Freddie Scappaticci had previously sought permission to be legally represented at the tribunal back in 2006, but was refused.
Today, however, his solicitor made a renewed application to Judge Smithwick who ruled that the situation had altered.
The Judge said that Mr Scappaticci was now a person who was at risk of having their good name and personal property affected by evidence that may be given during the tribunal.
That being the case, Judge Smithwick granted him legal representation of one solicitor and one barrister, limited to the days when he may be mentioned in evidence.
The ex-wife of a former British agent who is suing Mr Scappaticci, the Ministry of Defence and the Police Service of Northern Ireland also had a legal team at today's sitting of the tribunal.
Counsel for Margaret Keeley, the former wife of Peter Keeley who uses the name of 'Kevin Fulton', had sought permission to have a 'watching brief' at the tribunal.
Judge Smithwick said this application was following Ms Keeley's claim in the Belfast High Court for damages.
She has claimed she and her husband were 'lifted' by the IRA internal security unit, known as the 'Nutting Squad' and questioned by Mr Scappaticci.
She is taking an action against him, the MOD and the PSNI for the trauma she suffered during the interrogation.
Judge Smithwick said Ms Keeley's legal team could attend any public session, but they will not be entitled to tribunal documentation.
Her former husband has already been given full legal representation at an earlier hearing.
The tribunal was set up in 2005 to investigate claims of collusion by a garda or other State employee in the murder of two senior RUC officers, Chief Supt Harry Breen and Supt Bob Buchanan.
They were murdered by the IRA as they drove back into Northern Ireland in March 1989.
Following today's sitting, a total of three former gardaí now have legal representation at the tribunal.
Former Sergeant Finbar Hickey was stationed in Hackballscross but was sentenced for signing false passport application forms for members of the Provisional IRA.
Judge Smithwick said Mr Hickey had been interviewed by the tribunal and would be called to give evidence later.
He granted Mr Hickey legal representation of one barrister and one solicitor.
Former garda Leo Colton also sought legal representation at the tribunal.
The Judge was told that allegations had been made that his client was involved with two members of the Provisional IRA and that there was another serious matter which was an attack on his character.
His solicitor, Dermot Lavery, said his client was someone whose conduct is under investigation by the tribunal and he wanted to be legal represented.
Judge Smithwick granted him legal representation.
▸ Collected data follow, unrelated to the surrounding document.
-- ==== Sys2Proof/Tests/Slice0.lean ====
section
/-! SUPPORT. Tests: ill-formed terms, words of the encoding tables, one step per operation (expected values from
95_test_vectors.md, the vector named at each), and a witness for every statement that has hypotheses. -/

namespace Sys2Proof.Tests

open Sys2Proof Sys2Proof.Machine

/-! ## Helpers -/

/-- The reference parameters with every key pattern written out (`0x123456` is the test value of 95_test_vectors.md
section 1; 0xDD stands for every plain key) and one write-window command id. -/
def testParams : Params :=
  { Params.reference with
    writeCmds := [0x05]
    alarmKeys := [2]
    keyPattern8 := List.replicate 12 0xDD
    keyPattern24 := [0x123456, 0, 0, 0] }

/-- Power-on with the test parameters. -/
def base : State := State.powerOn testParams

/-- The next state of an operation; the state itself where there is none. -/
def after (i : Instr) (s : State) : State :=
  match exec i s with
  | .next t => t
  | .fault _ => s
  | .refused _ => s

/-- The next state of a step; the state itself where there is none. -/
def stepped (s : State) : State :=
  match step s with
  | .next t => t
  | .fault _ => s
  | .refused _ => s

/-- The refusals a step on a stream records, from a state. -/
def refusalsOf (bs : List Byte) (s : State) : List RefuseReason := (stepped { s with pending := bs }).refusals

/-- An entry of 16 bytes with the given leading ones. -/
def entry16 (bs : List Byte) (bits count : Nat) : Entry := ⟨bs ++ zeroBytes (16 - bs.length), bits, count⟩

/-- A panel scratch of 16 bytes with the given leading ones. -/
def buf16 (bs : List Byte) (bits idx sub : Nat) : FrameBuf := ⟨bs ++ zeroBytes (16 - bs.length), bits, idx, sub, false⟩

/-- The sample instant in the panel half, no gap. -/
def highSample : State := { base with now := 250, clk := true, sampleDue := some 250 }

/-- The sample instant in the module half, no gap. -/
def lowSample : State := { base with now := 250, sampleDue := some 250, cfgModule := true }

/-- The sample instant in the module half after a gap of 1001 µs, the frame `05 00 81` of 17 bits in the scratch. -/
def gapSample : State :=
  { lowSample with now := 19750, sampleDue := some 19750, clockHighTime := 1001, P := buf16 [0x05, 0, 0x81] 17 3 0 }

/-- Key '1' staged, the panel scratch at the window start: ten bits of a frame with id 0x05. -/
def atWindow : State := { base with now := 11500, lastRise := 11000, wstate := .staged, wkey := 1, P := buf16 [0x05] 10 2 1 }

/-- A pass in progress at window position `i`. -/
def inWindow (pass : WPass) (k : Key) (i : Nat) : State :=
  { base with now := 19500, wstate := .active, wpass := pass, wkey := k, P := buf16 [0x05] (9 + i) 2 0 }

/-- A poll of a connected block with one frame queued, the gate open. -/
def pollState (e : Entry) : State := { base with now := 20000, lastGap := 19, connected := true, gateOpen := true, Q := [e] }

/-- The frame `05 00 81` of 17 bits. -/
def frame05 : Entry := entry16 [0x05, 0, 0x81] 17 3

/-- A frame of an id no filter knows, of 23 bits: one too short to open the gate. -/
def frame23 : Entry := entry16 [0x11, 0, 0xFF, 0x3F] 23 3

/-- A frame of the 0x0A loop. -/
def frame0A : Entry := entry16 [0x0A, 0, 1] 10 2

/-! ## Well-formedness -/

theorem test_wrseq_of_32_keys_refused : (Instr.wrseq (List.replicate 32 0)).wellFormed = false := by decide
theorem test_wrseq_of_31_keys_accepted : (Instr.wrseq (List.replicate 31 31)).wellFormed = true := by decide
theorem test_params_reference_valid : Params.reference.valid = true := by decide
theorem test_params_short_buffer_refused : { Params.reference with N := 2 }.valid = false := by decide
At an earlier hearing, former garda Owen Corrigan was granted legal representation at the tribunal.
It had been claimed under parliamentary privilege in the UK that he may have been the mole but Mr Corrigan has always strenuously denied this.
At today's sitting, the PSNI was also granted legal representation as was the Attorney General and Eilish Morley.
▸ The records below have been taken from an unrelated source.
-- ==== Sys2Proof/Machine/Flags.lean ====
section
/-! DEFINITION. The flags register: what CMP computes for it (spec/41_alu.md R97; spec/10_state.md R17) and the
conditions of the six conditional jumps on it (spec/43_control_flow.md R123). -/

namespace Sys2Proof.Machine

open Sys2Proof

/-- The value of `fl` after a comparison that found equal. -/
def flEqual : Byte := 1

/-- The value of `fl` after a comparison that found greater. -/
def flGreater : Byte := 2

/-- The value of `fl` after a comparison that found less. -/
def flLess : Byte := 4

/-- What CMP puts in `fl` for two register values, compared as unsigned numbers (R97). -/
def compareFlags (x y : Byte) : Byte :=
  if x.toNat < y.toNat then flLess else if y.toNat < x.toNat then flGreater else flEqual

/-- JEQ's condition (R123; the whole value is tested, log entry 9). -/
def condEq (fl : Byte) : Bool := fl == flEqual

/-- JNE's condition: the negation of JEQ's (R123; log entry 9). -/
def condNe (fl : Byte) : Bool := fl != flEqual

/-- JGT's condition (R123; log entry 9). -/
def condGt (fl : Byte) : Bool := fl == flGreater

/-- JLT's condition (R123; log entry 9). -/
def condLt (fl : Byte) : Bool := fl == flLess

/-- JLE's condition: "not greater" (R123). -/
def condLe (fl : Byte) : Bool := fl != flGreater

/-- JGE's condition: "not less" (R123). -/
def condGe (fl : Byte) : Bool := fl != flLess

end Sys2Proof.Machine
end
The tribunal is expected to hear an opening statement from Judge Smithwick on 7 June and then begin hearing evidence two days later.
It was originally set up in 2005 but began its investigative phase in early 2006.
Although an original opening statement and two brief hearings were held shortly afterwards, no evidence has been heard in the tribunal in public.
Supt Bob Buchanan and Chief Supt Harry Breen were murdered by the IRA in March 1989 as they returned to the North following a meeting in Dundalk Garda Station.